Dataset entries »
========

/-- R295: a pulse shortened by its debt ends before its reference instant, as predicted in each tick. -/
def endEarly (m : Nat) (hi : Bool) (lim : Nat) (s : State) : State :=
  let o := outH s m hi
  if ¬ o.on ∨ o.offAt.isSome ∨ o.closed ∨ 0 ≤ o.extra then s
  else match refOff s m hi with
    | some r => if (r : Int) + o.extra < lim then endPulse m hi r s else s
    | none => s

/-! ## Shadow and active compare values (R290 to R293) -/

/-- `LEG_STAT` bits 8 and 9: writes of the shadow wait, or a COMMIT value is held. -/
def showShadow (m : Nat) (s : State) : State :=
  let l := legH s m
  setBit (pLEG m) 0x94 9 (l.heldA.isSome || l.heldB.isSome)
    (setBit (pLEG m) 0x94 8 (! l.wrA.isEmpty || ! l.wrB.isEmpty || l.offA.isSome || l.offB.isSome || l.holdWr) s)

/-- R290: the writes a reload in tick `r` transfers: the newest retired by tick r − 2. -/
def reloadable (r : Nat) (ws : List (Nat × Nat)) : Option Nat := (ws.find? (fun w => w.1 + 2 ≤ r)).map Prod.snd

/-- R290: the writes that stay in the shadow. -/
def stillWaiting (r : Nat) (ws : List (Nat × Nat)) : List (Nat × Nat) := ws.filter (fun w => r < w.1 + 2)

/-- Store an active compare value. -/
def setActive (m : Nat) (b : Bool) (v : Option Nat) (s : State) : State :=
  match v with
  | some x => setRg (pLEG m) (if b then 0x8C else 0x88) x s
  | none => s

/-- R290: `LATE` for `k` writes. -/
def countLate (m k : Nat) (s : State) : State := if k = 0 then s else flag (pLEG m) 0 (incSat (pLEG m) 0x94 16 8 k s)

/-- `PAGE_CTRL.HOLD` of a leg (R291). -/
def legHold (s : State) (m : Nat) : Bool := rbit s (pLEG m) 0x08 1

/-- R290, R291: a reload in the present tick. -/
def reload (m : Nat) (s : State) : State :=
  if legHold s m then s
  else
    let l := legH s m
    let r := s.tick
    let s1 := setActive m true (reloadable r l.wrB) (setActive m false (reloadable r l.wrA) s)
    let a := stillWaiting r l.wrA
    let b := stillWaiting r l.wrB
    showShadow m (countLate m ((a ++ b).filter (fun w => w.1 ≤ r)).length (setLegH m { l with wrA := a, wrB := b } s1))

/-- R291, R292: the held COMMIT values apply at a half boundary, from its instant on, `frac` into the present tick; not under `HOLD`. -/
def applyHeld (m frac : Nat) (s : State) : State :=
  let l := legH s m
  if legHold s m ∨ (l.heldA.isNone ∧ l.heldB.isNone) then s
  else showShadow m (setLegH m { l with heldA := none, heldB := none, before := if frac = 0 then l.before else some (l.before.getD (legA s m, legB s m)) }
    (setActive m true l.heldB (setActive m false l.heldA s)))

/-- Does the present tick hold a reload of the leg (R290)? -/
def reloadTick (s : State) (m : Nat) : Bool :=
  let h := carH s (legCar s m)
  let z := h.lastZero == some s.tick
  let p := h.lastPer == some s.tick
  match legUpd s m with
  | 0 => z
  | 1 => p
  | 2 => z || p
  | _ => false

/-- Has carrier `n` had a half boundary in the present tick (R281)? -/
def halfTick (s : State) (n : Nat) : Bool :=
  (carH s n).lastZero == some s.tick || (carUpdn s n && (carH s n).lastPer == some s.tick)

/-- R292: has the edge at compare value `v` happened in the half in progress? -/
def edgeDone (s : State) (n v : Nat) : Bool := if carDown s n then decide (carCnt s n < v) else decide (v ≤ carCnt s n)

/-- R286, R292: does the register produce an edge in the half in progress? -/
def hasEdge (s : State) (m : Nat) (b : Bool) : Bool :=
  match legMode s m with
  | 0 => ! b
  | 1 => b == carDown s (legCar s m)
  | _ => true

/-- R292: may the new value apply at once? -/
def edgeSafe (s : State) (m : Nat) (b : Bool) (v : Nat) : Bool :=
  ! hasEdge s m b || edgeDone s (legCar s m) v == edgeDone s (legCar s m) (if b then legB s m else legA s m)

/-- R292: hold a COMMIT value for the next half boundary; one inside the arrival tick is that boundary. -/
def holdValue (m : Nat) (b : Bool) (v : Nat) (s : State) : State :=
  let s1 := flag (pLEG m) 1 (incSat (pLEG m) 0x94 24 8 1 s)
  let l := legH s1 m
  let s2 := showShadow m (setLegH m (if b then { l with heldB := some v } else { l with heldA := some v }) s1)
  if halfTick s (legCar s m) then applyHeld m ((boundDue s (legCar s m)).elim 0 Prod.snd) s2 else s2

========

Exercise requirements » Go through the entries line by line and count those with "extra". Give only the count.

Exercise solution » 2